Python, JavaScript, and shell code execution runs in a jailed subprocess with restricted filesystem access. The subprocess cannot escape the workspace boundary.

Building on Top

Developer Guide

The server is designed as a single-tenant core that enterprises can wrap with their own authentication, authorization, and multi-tenancy. Add your own auth middleware, rate limiting, and user management — the server handles all AI agent capabilities.

Here is a minimal Python wrapper to get started:

Python client

import requests

class OpenAnalystClient:
    def __init__(self, base_url="http://localhost:3080"):
        self.base = base_url

    def chat(self, message, model=None, effort=None):
        payload = {"message": message}
        if model: payload["model"] = model
        if effort: payload["effort"] = effort
        return requests.post(f"{self.base}/v1/chat", json=payload, stream=True)

    def create_session(self):
        return requests.post(f"{self.base}/sessions").json()

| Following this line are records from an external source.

/-- Stack-held state beside the registers. -/
structure Stacks where
  /-- HBM contents: key stack × 2^36 + offset; an unlisted byte reads 0 (log 2). -/
  hbm : Memory
  passes : Tbl (List Pass)
  /-- Plots under PASS_HOLD, as stack × 4096 + plot (R194). -/
  held : List Nat
  /-- Deferred FALLOWs and REBUILD_SOWNs, as stack × 32768 + entry (R197). -/
  fallowDue : List Nat
  rebuildDue : List Nat
  slotHolds : List SlotHold
  /-- Entries whose CUR_VERSION was lost while a pass had not finished them, as stack × 32768 + entry
  (R200). -/
  curLost : List Nat
  /-- Full 32-bit BIN_STEP of an entry, by stack × 32768 + entry (R174). -/
  binStep : Tbl Nat
  /-- Statistics of landing records, by stack × 4096 + record (R175). -/
  recStats : Tbl RecStat
  scrubAt : Tbl Nat
  /-- 256-bit words of state arrays found uncorrectable and not written since (R200), as 2^31 × stack +
  word. -/
  lostWords : List Nat
  turns : Tbl TurnWork
  recipes : Tbl (List RecipeImage)
deriving DecidableEq, Repr

/-- Verdict progress of a plot beside its registers (R206 to R212). -/
structure VerdictWork where
  /-- A FALLOW waits for COLLECTING or UNRESOLVED (R206). -/
  fallowDue : Bool
  /-- The next run of the group is the commit's (R212). -/
  commitNext : Bool
  /-- Stacks still to finish their pass for the step (R209). -/
  stacksLeft : List Nat
  /-- Bits 3 to 5 of the commit record's word 0, UPD_MAX and AMAX_MASTER so far (R203, R209). -/
  flags : Nat
  updMax : Nat
  amaxMaster : Nat
  /-- A commit record that still has to enter its run (R209, R210). -/
  owed : Option (List Word)
deriving DecidableEq, Repr

def VerdictWork.empty : VerdictWork := ⟨false, false, [], 0, 0, 0, none⟩

/-- An advance-sowing copy in cluster store: the 16 KiB pieces held, by piece number, and how many
pieces have been fetched (R232, R233). -/
structure AdvCopy where
  cluster : Nat
  plot : Nat
  entry : Nat
  version : Nat
  bufs : Tbl Nat
  fetched : Nat
deriving DecidableEq, Repr

/-! ## Recording -/

/-- A journal entry being written or kept (R358): its 64-bit words. -/
abbrev JEntry := List Word

/-- Record and replay beside the REC registers (R357 to R367). -/
structure Recorder where
  /-- Entries captured and not yet taken into a block, oldest first. -/
  pending : List JEntry
  /-- Bytes taken into the block in progress (its body holds 65,472 bytes). -/
  body : List Byte
  /-- Byte offset and time of the first entry that begins in the block in progress; 0xFFFF none. -/
  firstEntry : Nat
  firstTime : Nat
  blocks : Nat
  mask : Nat
  lost : Nat
  lostBytes : Nat
  gapDue : Bool
  /-- Replay: the entries read, and the groups replayed with their next sequence. -/
  replay : List JEntry
  replaySeq : Tbl Nat
  /-- Mismatches that the replay in progress has found (R367). -/
  replayBad : Nat
deriving DecidableEq, Repr

/-! ## Yield maps -/

/-- Per port and furrow statistics of the map in progress (R346). -/
structure QueueStat where
  occMax : Nat
  occSum : Nat
  marks : Nat
  stall : Nat
  stalledNow : Bool
  bytes : Nat
deriving DecidableEq, Repr

def QueueStat.empty : QueueStat := ⟨0, 0, 0, 0, false, 0⟩

structure Yield where
  /-- Settings in force for the map in progress (R349). -/
  cfg : Word
  collect : Word
  base : Word
  epochs : Nat
  samples : Nat
  start : Nat
  stats : Tbl QueueStat
  maps : Tbl (List Byte)
  partsLeft : Nat
deriving DecidableEq, Repr

/-! ## Start-up and trust -/

/-- A boot journal record (R403). -/
abbrev BootRecord := List Word

/-- Whose flash write it is. -/
inductive FlashWho
  | journal
  | ledger (record : Nat)
  /-- A management write through the flash window (R439). -/
  | path (path : Nat)
deriving DecidableEq, Repr

/-- A flash program: an erase of its 64 KiB sector first where `erase` says so (R403, R439). -/
structure FlashJob where
  flash : Nat
  offset : Nat
  bytes : List Byte
  erase : Bool
  who : FlashWho
deriving DecidableEq, Repr

structure Boot where
  /-- The two copies as step 4 read them, A first (R409). -/
  image : List SeedCopy
  /-- Both copies have been tried in this start, or the chosen one was forced (R398, R410). -/
  otherUsed : Bool
  tables : Option SeedTables
  programs : List DrillProgram
  journal : List BootRecord
  ledger : List (List Word)
  /-- The 32 KiB bank of the ledger region in use (R406). -/
  ledgerBank : Nat
  /-- Ledger writes that failed: flash and record (R379). -/
  ledgerDue : List (Nat × Nat)
  /-- Flash programs and erases in progress or waiting, per flash in order (R379, R403, R439). -/
  flashJobs : List FlashJob
  starts : Nat
  failedStarts : Nat
  powerOns : Nat
  /-- Measurement chains: four of 64 bytes (R416). -/
  chains : List (List Byte)
  /-- The body that a quote in progress signs, and the quote buffer (R417). -/
  quoteWork : List Byte
  quote : List Byte
  grant : Memory
  identity : List Byte
  slotHashes : Tbl (List Byte)
  /-- Fuse work in progress: slot operations and the security count (R412, R414). -/
  fuseWork : Option (Nat × Nat)
  fuseHash : List Byte
  /-- Security count that an advance in progress is to reach; 0 without one (R412). -/
  svnTarget : Nat
  /-- Per manager entry: last order sequence and its stored response (R419, R421). -/
  orders : Tbl (List (Nat × List Byte))
  deviceId : Nat
  /-- Tier and plane of the position chosen (R332). -/
  tier : Nat
  plane : Nat
  /-- The reset under way is a cold one; the pins as driven (R460). -/
  porLow : Bool
  warmLow : Bool
  cold : Bool
  resetHeld : Bool
deriving DecidableEq, Repr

    def send_message(self, session_id, message):
        return requests.post(
            f"{self.base}/sessions/{session_id}/message",
            json={"message": message},
            stream=True
        )

    def get_history(self, session_id):
        return requests.get(f"{self.base}/sessions/{session_id}").json()


# Usage
client = OpenAnalystClient()
session = client.create_session()
response = client.send_message(session["session_id"], "Analyze this codebase")

JavaScript client

class OpenAnalystClient {
  constructor(baseUrl = 'http://localhost:3080') {
    this.base = baseUrl;
  }

  async chat(message, options = {}) {
    return fetch(`${this.base}/v1/chat`, {
      method: 'POST',
      headers: { 'Content-Type': 'application/json' },
      body: JSON.stringify({ message, ...options })
    });
  }

  subscribeToSession(sessionId, onEvent) {
    const es = new EventSource(`${this.base}/sessions/${sessionId}/events`);
    es.addEventListener('assistant_delta', e => onEvent('delta', JSON.parse(e.data)));
    es.addEventListener('tool_call', e => onEvent('tool', JSON.parse(e.data)));
    es.addEventListener('error', e => onEvent('error', e));
    return es;
  }
}

Automatic Provider Failover

OpenAnalyst automatically fails over between configured providers. If a provider is rate-limited, returns an error, or times out, the next configured provider is tried transparently. Zero downtime for your API consumers.

All 8 supported providers participate in the failover: OpenAnalyst, Anthropic, OpenAI, xAI, OpenRouter, Bedrock, Gemini, and Ollama (local). The engine determines the optimal failover order based on your configuration and availability. Your client code does not need to handle provider errors — the server retries automatically and returns the response as if nothing happened.

Best practice

Configure at least 2–3 providers for production deployments. If your primary provider (e.g., Anthropic) hits rate limits during peak traffic, the server seamlessly falls over to your secondary (e.g., OpenAI) with no client-side changes.